/-! ### Link directions (R405, R423) -/

def dirKind (d : BitVec 32) : Nat := (d.extractLsb' 24 8).toNat
def dirSrc (d : BitVec 32) : Nat := (d.extractLsb' 16 8).toNat
def dirDst (d : BitVec 32) : Nat := (d.extractLsb' 8 8).toNat
def dirIn (d : BitVec 32) : Nat := (d.extractLsb' 0 8).toNat

/-- The die of an endpoint: cells, hubs, and stacks under the numbers they take here. -/
def endDie (e : Nat) : Nat := if e < 128 then e / 16 else if e < 130 then e - 104 else e - 122

/-- The end of an electrical link at forge die `d`: the manual numbers the stack's end alone; the die's is its
first cell (DESIGN CHOICE, log entry 14). -/
def dieEnd (d : Nat) : Nat := 16 * d

/-- A stack and its near die. -/
def nearPair (a b : Nat) : Bool := 130 ≤ a && a < 146 && b == dieEnd ((a - 130) / 2)

/-- DIR names a direction of the module. -/
def dirValid (s : State) (d : BitVec 32) : Bool :=
  if dirKind d = 0 then
    dirIn d == 0 && ((dirSrc d < 130 && dirDst d < 130 && dirSrc d != dirDst d) || nearPair (dirSrc d) (dirDst d) || nearPair (dirDst d) (dirSrc d))
  else dirKind d == 1 && dirIn d ≤ 1 && dirSrc d == s.regs.pod.toNat

/-- A home channel, that of an endpoint of the light layer, is a hub's. -/
def hubChannel (ch : Nat) : Bool := ch == 128 || ch == 129

/-- A direction carries flits of a class: both ends attested, or, on a fibre, the peer; class 5 crosses a fibre
before that, and in the module hub channels alone; class 7 is none (R405, R420, R428). -/
def dirUp (s : State) (d : BitVec 32) (cls : Nat) : Bool :=
  dirValid s d && cls < 7
    && (if dirKind d = 0 then attested s (endDie (dirSrc d)) && attested s (endDie (dirDst d)) && (cls != 5 || hubChannel (dirDst d))
          && !s.guidesOut.contains (BitVec.ofNat 8 (dirDst d))
        else attested s (dirDst d / 32) && fibreCarries s (dirDst d)
          && (cls == 5 || s.regs.podatt.getLsbD (s.fibre (dirDst d)).peer.toNat))

def State.dir (s : State) (d : BitVec 32) : LinkDir := (s.links.find? (fun l => l.dir == d)).getD (LinkDir.fresh d)

/-- Stores a direction; one as it was first keyed is not listed. -/
def State.setDir (s : State) (l : LinkDir) : State :=
  let rest := s.links.filter (fun m => m.dir != l.dir)
  { s with links := if l = LinkDir.fresh l.dir then rest else l :: rest }

/-- Die at the receiving end. -/
def dirDie (d : BitVec 32) : Nat := if dirKind d = 0 then endDie (dirDst d) else dirDst d / 32

/-- Where the link secret of a direction stands among those that have been drawn: resets of the module, attestations of
the dies at its ends, or sessions with the peer, and re-keys (R423, R426, R428). -/
def secretPlace (s : State) (d : BitVec 32) : List Nat :=
  let l := s.dir d
  if dirKind d = 0 then [s.era, (s.die (endDie (dirSrc d))).gen.toNat, (s.die (endDie (dirDst d))).gen.toNat, l.rekeys.toNat]
  else
    let p := (s.fibre (dirDst d)).peer
    [s.era, (s.die (dirDst d / 32)).gen.toNat, (s.sessions.filter (· == p)).length, l.rekeys.toNat]

/-- LS of a direction (R423). -/
def State.secret (s : State) (d : BitVec 32) : BitVec 256 := Config.linkSecret d (secretPlace s d)

/-- Key g (R423). -/
def linkKey (ls : BitVec 256) (d : BitVec 32) : Nat → BitVec 256
  | 0 => Config.hkdfLink ls d
  | g + 1 => Config.hkdfNext (linkKey ls d g)

/-- A flit's tag verifies under generation `g` (R424). -/
def tagOk (s : State) (d : BitVec 32) (g : Nat) (f : Flit) : Bool :=
  let nonce : BitVec 96 := d ++ BitVec.ofNat 32 g ++ f.tag.extractLsb' 96 32
  f.tag.extractLsb' 0 96 == Config.gcmTag (linkKey (s.secret d) d g) nonce f.head f.payload

/-- A re-key (R427): a fresh secret, generation 0, the flits the receiver has not taken sent again; logged. -/
def rekey (s : State) (d : BitVec 32) : State :=
  let l := s.dir d
  (s.setDir { LinkDir.fresh d with rekeys := l.rekeys + 1, seqs := l.seqs }).event 8 (dirDie d) [d.toNat]

/-- Receiver's buffers of a home channel: one flit of a class is taken out (R405, R408). -/
def State.token (s : State) (c : BitVec 8) : Token := (s.tokens.find? (fun t => t.ch == c)).getD (Token.fresh c)

def State.setToken (s : State) (t : Token) : State :=
  let rest := s.tokens.filter (fun u => u.ch != t.ch)
  { s with tokens := if t = Token.fresh t.ch then rest else t :: rest }

def Token.bump (t : Token) (c : Nat) (f : BitVec 7 → BitVec 7) : Token :=
  if h : c < 7 then { t with free := t.free.set c (f (t.free.get ⟨c, h⟩)) h } else t

/-- A direction takes tokens: between dies, over the light layer (R409). -/
def takesToken (d : BitVec 32) : Bool := dirKind d == 0 && dirSrc d < 130 && dirDst d < 130 && endDie (dirSrc d) != endDie (dirDst d)

/-- The receiver has dealt with a flit, taken or discarded, and its place in the class's buffer is free. -/
def takeFlit (s : State) (d : BitVec 32) (cls : Nat) : State :=
  if takesToken d then
    let t := s.token (d.extractLsb' 8 8)
    s.setToken (t.bump cls (fun n => if n < 64 then n + 1 else n))
  else s

/-- SEQ expected next of a source and class, and flits of them that are discarded (R407). -/
def LinkDir.expected (l : LinkDir) (src : BitVec 8) (cls : BitVec 3) : BitVec 16 :=
  ((l.seqs.find? (fun x => x.1 == src && x.2.1 == cls)).map (·.2.2)).getD 0

def LinkDir.expect (l : LinkDir) (src : BitVec 8) (cls : BitVec 3) (n : BitVec 16) : LinkDir :=
  let rest := l.seqs.filter (fun x => !(x.1 == src && x.2.1 == cls))
  { l with seqs := if n = 0 then rest else (src, cls, n) :: rest }

def LinkDir.discards (l : LinkDir) (src : BitVec 8) (cls : BitVec 3) : LinkDir :=
  { l with discard := if l.discard.contains (src, cls) then l.discard else l.discard ++ [(src, cls)] }

def LinkDir.resends (l : LinkDir) (src : BitVec 8) (cls : BitVec 3) : LinkDir := { l with discard := l.discard.filter (· != (src, cls)) }

/-- Generation under which the receiver opens a flit: that of its KPH, while it has the key (R425). -/
def LinkDir.genOf (l : LinkDir) (kph : Bool) : Option Nat :=
  if kph == l.kph then some l.gen.toNat
  else if l.oldKey then some (l.gen.toNat - 1)
  else if l.roll ≠ 0 then some (l.gen.toNat + 1)
  else none

/-- CTR from which a rollover is wanted, and from which the sender stops (R425). -/
def rollFrom : Nat := 2 ^ 30
def stopFrom : Nat := 2 ^ 31

/-- The sender has sent up to CTR `n`. -/
def LinkDir.sent (l : LinkDir) (n : Nat) : LinkDir :=
  { l with ctr := BitVec.ofNat 32 n, ordered := l.ordered || (rollFrom ≤ n && l.roll == 0) }

/-- Flits the sender may still send before the next rollover. -/
def LinkDir.room (l : LinkDir) : Nat := stopFrom - l.ctr.toNat

/-- A flit that does not open is discarded with what follows it of its source and class; the 16th in a row re-keys
(R407, R427). -/
def failFlit (s : State) (d : BitVec 32) (f : Flit) : State :=
  let l := s.dir d
  if l.fails.toNat + 1 ≥ 16 then rekey s d else s.setDir (({ l with fails := l.fails + 1 } : LinkDir).discards f.src f.cls)

/-- A flit whose tag has verified: what it shows of its sender, and, on a fibre, the classes that the far end can receive
(R411, R424, R425). -/
def openedFlit (s : State) (d : BitVec 32) (f : Flit) : State :=
  let l := s.dir d
  let cur := f.kph == l.kph
  let l := { l with fails := 0, newFlits := if l.oldKey && cur && l.newFlits < 4096 then l.newFlits + 1 else l.newFlits }
  let s := s.setDir (if cur && l.ctr ≤ f.ctr then l.sent (f.ctr.toNat + 1) else l)
  if dirKind d = 1 ∧ dirIn d = 1 then s.setFibre { s.fibre (dirDst d) with opn := f.opn } else s

/-- A flit is opened under the key of its KPH (R425, R427): one under an erased key re-keys the direction, at
generation 0, where no key has been erased, it fails to open. The flag says that it has opened. -/
def openFlit (s : State) (d : BitVec 32) (f : Flit) : State × Bool :=
  match (s.dir d).genOf f.kph with
  | none => (if (s.dir d).gen = 0 then failFlit s d f else rekey s d, false)
  | some g => if tagOk s d g f then (openedFlit s d f, true) else (failFlit s d f, false)

/-- A flit arrives (R407): opened, it is taken in SEQ order of its source and class, or discarded with what follows. -/
def receiveFlit (s : State) (d : BitVec 32) (f : Flit) : State :=
  if !dirUp s d f.cls.toNat then s
  else
    let (s, ok) := openFlit s d f
    let s := takeFlit s d f.cls.toNat
    let l := s.dir d
    if !ok then s
    else if l.discard.contains (f.src, f.cls) || f.seq != l.expected f.src f.cls then s.setDir (l.discards f.src f.cls)
    else s.setDir (l.expect f.src f.cls (f.seq + 1))

def execFlitReceive (dir : BitVec 32) (route : BitVec 48) (fields : BitVec 80) (payload : BitVec 512) (tag : BitVec 128) (s : State) : Out :=
  .next (receiveFlit s dir { route := route, fields := fields, payload := payload, tag := tag })

/-- The sender resends from the first flit discarded (R407). -/
def execFlitResend (dir : BitVec 32) (lane : BitVec 8 × BitVec 3) (s : State) : Out :=
  .next (s.setDir ((s.dir dir).resends lane.1 lane.2))

/-- A rollover goes a step on (R425): the receiver has installed the next key; the sender has been told; the sender goes
over to the other KPH. One ordered before the one before is complete waits. -/
def rollover (s : State) (d : BitVec 32) : State :=
  let l := s.dir d
  if !dirUp s d 0 then s
  else match l.roll.toNat with
    | 0 => if l.oldKey then s.setDir { l with ordered := true } else s.setDir { l with roll := 1, ordered := false }
    | 1 => s.setDir { l with roll := 2 }
    | _ => s.setDir { l with roll := 0, gen := l.gen + 1, kph := !l.kph, ctr := 0, oldKey := true, newFlits := 0 }

def execKeyRollover (dir : BitVec 32) (s : State) : Out := .next (rollover s dir)

/-- After 4,096 flits under the new key the receiver erases the old one (R425), and a rollover that waits begins. -/
def eraseOld (s : State) (d : BitVec 32) : State :=
  let l := s.dir d
  if l.oldKey ∧ l.newFlits = 4096 then
    s.setDir { l with oldKey := false, newFlits := 0, roll := if l.ordered then 1 else l.roll, ordered := false }
  else s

§ **Work instructions**
Each line above that contains "fresh" must be copied out.

§ **The answer**
def State.dir (s : State) (d : BitVec 32) : LinkDir := (s.links.find? (fun l => l.dir == d)).getD (LinkDir.fresh d)
  { s with links := if l = LinkDir.fresh l.dir then rest else l :: rest }
/-- A re-key (R427): a fresh secret, generation 0, the flits the receiver has not taken sent again; logged. -/
  (s.setDir { LinkDir.fresh d with rekeys := l.rekeys + 1, seqs := l.seqs }).event 8 (dirDie d) [d.toNat]
def State.token (s : State) (c : BitVec 8) : Token := (s.tokens.find? (fun t => t.ch == c)).getD (Token.fresh c)
  { s with tokens := if t = Token.fresh t.ch then rest else t :: rest }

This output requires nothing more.